Shuggie Otis
Freedom Flight
Shuggie Otis is a guitar genius whose talents were not fully recognized until decades after his seminal work was created. Freedom Flight is a gritty, visceral, and organic entity–a collaborative live-in-the-studio experience.
Recorded when he was only 17 years old (!), Freedom Flight seems like the craftsmanship of a veteran because his father, Johnny Otis, nicknamed the “King of Rock’n’Roll” and the “Godfather of Rhythm & Blues”, was at the helm, playing percussion, singing backing vocals, and producing. It was his seasoned experience at the controls which gives this album such a simultaneously earthy and timeless presence. Its running time is only 38 minutes yet it’s such a lush listening voyage.

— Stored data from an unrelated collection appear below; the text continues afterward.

-- ==== Sys2Proof/Machine/MatrixBase.lean ====
section
/-!
DEFINITION. The matrix engine's state (R174 to R184): tile shapes and tile elements, the array's geometry and the implemented
combinations, accumulator rows, the block sum of R32, and the state that an instruction's checks at issue see (R185).
-/

namespace Sys2Proof.Machine

/-! ## Tile shapes (R175, R176) -/

/-- R175. The fields of a TSHAPE value. -/
structure TShape where
  rows : Nat
  cols : Nat
  sp : Nat
  fmt : Nat
  deriving DecidableEq, Repr

/-- R175. The fields of a TSHAPE word. -/
def tshapeOf (w : Word) : TShape := ⟨bits w 16 8, bits w 31 20, bits w 6 5, bits w 4 0⟩
/-- R175. The element format of a matrix format code, a ·S format as its base format. -/
def mxElem (fmt : Nat) : Elem := ((elemOfMatrix fmt).map (·.1)).getD .int8
/-- R29. The format is block-scaled. -/
def mxScaled (fmt : Nat) : Bool := ((elemOfMatrix fmt).map (·.2)).getD false
/-- R176. RowBytes of a format and a column count. -/
def rowBytes (fmt cols : Nat) : Nat := (mxElem fmt).arrayBytes cols
/-- R176. RowBytes of a shape. -/
def TShape.rowBytes (t : TShape) : Nat := Machine.rowBytes t.fmt t.cols
/-- R176. The shape is valid. -/
def TShape.valid (t : TShape) : Bool :=
  decide (1 ≤ t.rows) && decide (t.rows ≤ 256) && decide (1 ≤ t.cols) && decide (t.cols ≤ 2048) && decide (t.fmt ≤ 19) &&
    decide (t.rows * t.rowBytes ≤ 16384)
/-- R175. The N of a sparsity mode's N:24. -/
def sparseN (sp : Nat) : Nat := match sp with
  | 1 => 8
  | 2 => 4
  | _ => 2

/-- A tile register. -/
def Core.tile (c : Core) (n : Nat) : Tile := SMap.getD c.tiles n ⟨[], []⟩
/-- A core with a tile register replaced. -/
def Core.setTile (c : Core) (n : Nat) (t : Tile) : Core := { c with tiles := SMap.set c.tiles n t }
/-- R175. A TSHAPE register. -/
def Core.tshapeWord (c : Core) (n : Nat) : Word := SMap.getD c.tshape n 0

/-- R176. The element at a row and column of a tile. -/
def Tile.elem (t : Tile) (sh : TShape) (i c : Nat) : Nat :=
  let p := (mxElem sh.fmt).place c
  cellsRead t.data (i * sh.rowBytes + p.byte.toNat) p.bytes / 2 ^ p.bit % 2 ^ p.width
/-- R176. The elements of a row. -/
def Tile.row (t : Tile) (sh : TShape) (i : Nat) : List Nat := (List.range sh.cols).map (t.elem sh i)

/-- R14. The bytes of a row of elements, padding bits zero, as a number. -/
def rowImage (t : Elem) : List Nat → Nat → Nat
  | [], _ => 0
  | x :: xs, c => let p := t.place c; t.pad x * 2 ^ (8 * p.byte.toNat + p.bit) + rowImage t xs (c + 1)

/-- R176. A tile with a row of elements and its poison bit written. -/
def Tile.setRow (t : Tile) (sh : TShape) (i : Nat) (row : List Nat) (p : Bool) : Tile :=
  { data := cellsWrite t.data (i * sh.rowBytes) sh.rowBytes (rowImage (mxElem sh.fmt) row 0), poison := NSet.put t.poison i p }

/-- R183. Some of the rows 0 to n - 1 of a tile carry a poison bit. -/
def Tile.anyPoison (t : Tile) (n : Nat) : Bool := t.poison.any (fun i => decide (i < n))

/-! ## The array (R177, R180) -/

/-- R177. kmax and Ncol of a weight format; none for FP32. -/
def geometry (fmt : Nat) : Option (Nat × Nat) :=
  match fmt with
  | 0 => none
  | 1 => some (128, 32)
  | 2 | 3 | 9 => some (128, 64)
  | 8 | 12 | 13 | 17 | 19 => some (256, 128)
  | _ => some (128, 128)
/-- R177. The formats that may be sparse. -/
def sparseFmt (fmt : Nat) : Bool := [4, 5, 6, 7, 10, 11, 14, 15, 16, 18].contains fmt

/-- R180. The nine narrow float formats. -/
def narrowFloat (f : Nat) : Bool := [4, 5, 6, 7, 8, 14, 15, 16, 17].contains f
/-- R180. INT8, UINT8, INT4 and UINT4. -/
def narrowInt (f : Nat) : Bool := [10, 11, 12, 13].contains f
/-- R180. INT8·S and INT4·S. -/
def scaledInt (f : Nat) : Bool := [18, 19].contains f
/-- R180. The kind of an implemented combination of activation and weight formats. -/
def combination (a w : Nat) : Option AccKind :=
  if [1, 2, 3].contains a then (if w = a then some .fp else none)
  else if a = 9 then (if w = a then some .int else none)
  else if narrowFloat a then (if narrowFloat w then some .fp else none)
  else if narrowInt a then (if narrowInt w then some .int else if scaledInt w then some .fp else none)
  else if scaledInt a then (if narrowInt w || scaledInt w then some .fp else none)
  else none

/-- R178. The number of k-blocks of a depth. -/
def kBlocks (depth : Nat) : Nat := (depth + 127) / 128
/-- R179. The depth of a weight tile. -/
def TShape.depth (t : TShape) : Nat := if t.sp = 0 then t.rows else 24 * t.rows / sparseN t.sp

/-- The value of an element of a matrix format (R32). -/
def mxValue (fmt raw : Nat) : Val :=
  let t := mxElem fmt
  match t.fmt with
  | some f => f.value raw
  | none => let i := t.intVal raw; .fin (decide (i < 0)) i.natAbs 0

/-! ## The accumulator store (R181) -/

/-- An accumulator row. -/
def Core.accRow (c : Core) (r : Nat) : AccRow := SMap.getD c.acc r AccRow.zero
/-- A core with an accumulator row written. -/
def Core.setAcc (c : Core) (r : Nat) (a : AccRow) : Core := { c with acc := SMap.set c.acc r a }
/-- An element of an accumulator row. -/
def AccRow.elem (a : AccRow) (c : Nat) : BitVec 32 := SMap.getD a.elems c 0
/-- A row with an element written. -/
def AccRow.setElem (a : AccRow) (c : Nat) (v : BitVec 32) : AccRow := { a with elems := SMap.set a.elems c v }

/-! ## The block sum (R32 to R34) -/

/-- FP32. -/
def fp32 : Fmt := ⟨8, 23, 127, 0, true, .ieee⟩
/-- FP64. -/
def fp64 : Fmt := ⟨11, 52, 1023, 0, true, .ieee⟩

/-- A product of a block: special, or the exact signed value. -/
inductive Product where
  | nan (invalid : Bool)
  | inf (neg : Bool)
  | fin (neg : Bool) (m : Nat) (e : Int)
  deriving DecidableEq, Repr

/-- R32 step 1. The product of two values. -/
def product (a b : Val) : Product :=
  match a, b with
  | .nan x, .nan y => .nan (x || y)
  | .nan x, _ => .nan x
  | _, .nan y => .nan y
  | .inf x, .inf y => .inf (x != y)
  | .inf x, .fin n m _ => if m = 0 then .nan true else .inf (x != n)
  | .fin n m _, .inf y => if m = 0 then .nan true else .inf (n != y)
  | .fin n1 m1 e1, .fin n2 m2 e2 => .fin (n1 != n2) (m1 * m2) (e1 + e2)

/-- R32. The product of two integers: there is no -0 among them. -/
def Product.integer : Product → Product
  | .fin n m e => .fin (n && m != 0) m e
  | p => p

/-- The exact sum of finite products, as a signed number and an exponent. -/
def exactSum : List Product → Int × Int
  | [] => (0, 0)
  | .fin n m e :: ps =>
    let (v, e0) := exactSum ps
    let k := min e e0
    let x : Int := m * 2 ^ (e - k).toNat
    (v * 2 ^ (e0 - k).toNat + (if n then -x else x), k)
  | .nan _ :: ps => exactSum ps
  | .inf _ :: ps => exactSum ps

/-- R32 steps 1 and 2, R33. The rounded sum of a block; `full` says that the operation covers the whole block. -/
def blockSum (full : Bool) (ps : List Product) : Nat × Flags :=
  let isNan := ps.any (fun p => match p with
    | .nan _ => true
    | _ => false)
  let invalid := ps.any (fun p => p == .nan true)
  let posInf := ps.contains (.inf false)
  let negInf := ps.contains (.inf true)
  if isNan || (posInf && negInf) then (fp32.defaultNaN, if invalid || (posInf && negInf) then nv else 0)
  else if posInf || negInf then (fp32.infBits negInf, 0)
  else
    let (v, e) := exactSum ps
    if v = 0 then
      let allNeg := full && !ps.isEmpty && ps.all (fun p => match p with
        | .fin n m _ => n && m == 0
        | _ => false)
      (fp32.put allNeg 0, 0)
    else fp32.round .rne false (decide (v < 0)) v.natAbs e false

/-- R32 steps 3 to 5. One block added to an FP element. -/
def blockStep (scales : Option (Nat × Nat)) (acc : Nat) (p : Nat × Flags) : Nat × Flags :=
  let (t, f) := match scales with
    | none => p
    | some (sa, sw) =>
      let (sc, f1) := fp32.mul .rne (fp32.value sa) (fp32.value sw)
      let (t, f2) := fp32.mul .rne (fp32.value p.1) (fp32.value sc)
      (t, p.2 ||| f1 ||| f2)
  let (r, g) := fp32.add .rne false (fp32.value acc) (fp32.value t)
  (r, f ||| g)

/-- R182. A total clamped to INT32. -/
def clamp32 (i : Int) : Int := Elem.int32.clamp i

/-! ## What issue sees (R185) -/

/-- A latch as the checks at issue see it. -/
structure LatchView where
  loaded : Bool
  fmt : Nat
  sp : Nat
  depth : Nat
  cols : Nat
  deriving DecidableEq, Repr

/-- The view of a latch. -/
def Latch.view (l : Latch) : LatchView := ⟨l.loaded, l.fmt, l.sp, l.depth, l.cols⟩
/-- The view of an EMPTY latch. -/
def LatchView.empty : LatchView := ⟨false, 0, 0, 0, 0⟩

/-- R195. The view of a latch that a WLOAD of a tile leaves. -/
def TShape.latchView (t : TShape) : LatchView := ⟨true, t.fmt, t.sp, t.depth, t.cols⟩

/-- R178. ACTIVE and SHADOW after a queued operation. -/
def latchesAfter (p : LatchView × LatchView) (op : MxOp) : LatchView × LatchView :=
  match op.instr with
  | .wload _ _ => (p.1, (tshapeOf op.shapeX).latchView)
  | .mmasw _ _ _ _ => (p.2, LatchView.empty)
  | _ => p

/-- R185. ACTIVE and SHADOW as the queued operations will leave them. -/
def Core.latchViews (c : Core) : LatchView × LatchView := c.mxq.foldl latchesAfter (c.active.view, c.shadow.view)

/-- What an operation does to the KIND of a row (R181). -/
inductive KindEffect where
  | keep
  | put (k : AccKind)
  | copy (row : Nat)
  deriving DecidableEq, Repr

/-- R181. The KIND that an ACCWR of a format sets. -/
def classKind (fmt : Nat) : AccKind := if (mxElem fmt).isFloat then .fp else .int

/-- R197. The row count of an ACCZ, an ACCCP. -/
def countOf {n : Nat} (nm : BitVec n) : Nat := nm.toNat + 1

/-- R181. What a queued operation does to the KIND of row `r`. -/
def MxOp.kindEffect (op : MxOp) (r : Nat) : KindEffect :=
  let within := fun (lo n : Nat) => decide (lo ≤ r) && decide (r < lo + n)
  let rows := (tshapeOf op.shapeX).rows
  match op.instr with
  | .accz nm rb => if within rb.toNat (countOf nm) then .put .zero else .keep
  | .mma _ _ rb _ => if within rb.toNat rows then .put op.kind else .keep
  | .mmasw _ _ rb _ => if within rb.toNat rows then .put op.kind else .keep
  | .accwr _ rb _ => if within rb.toNat rows then .put (classKind (tshapeOf op.shapeX).fmt) else .keep
  | .acccp nm rs rd => if within rd.toNat (countOf nm) then .copy (rs.toNat + (r - rd.toNat)) else .keep
  | _ => .keep

/-- R185. The KIND of a row after queued operations, the last first. -/
def Core.kindAfter (c : Core) : List MxOp → Nat → AccKind
  | [], r => (c.accRow r).kind
  | op :: rest, r =>
    match op.kindEffect r with
    | .keep => c.kindAfter rest r
    | .put k => k
    | .copy src => c.kindAfter rest src

end Sys2Proof.Machine
end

Barreling out onto the streets with “Ice Cold Daydream”, the funky organ and fiery guitar could be the accompaniment to a car chase scene–soundtrack to a lost Blaxploitation film, similar to Curtis Mayfield’s score for Superfly.
Shuggie’s greatest song, the poetic love ballad “Strawberry Letter 23”, is audio bliss, one of the most perfectly produced tracks in pop music history.
Tinkling bells and crystalline celeste, carnival organ, and Shuggie’s soaring guitar–a celestial companion piece to Jimi Hendrix’s “Little Wing”. The kaleidoscopically colorful lyrics are an ode to his young muse. Shuggie’s exquisitely arpeggiated guitar chords set sail for distant horizons, psychedelic phasing and sweeping soloing echoing off faraway to those cherry clouds he sees in his teenage lover’s eyes.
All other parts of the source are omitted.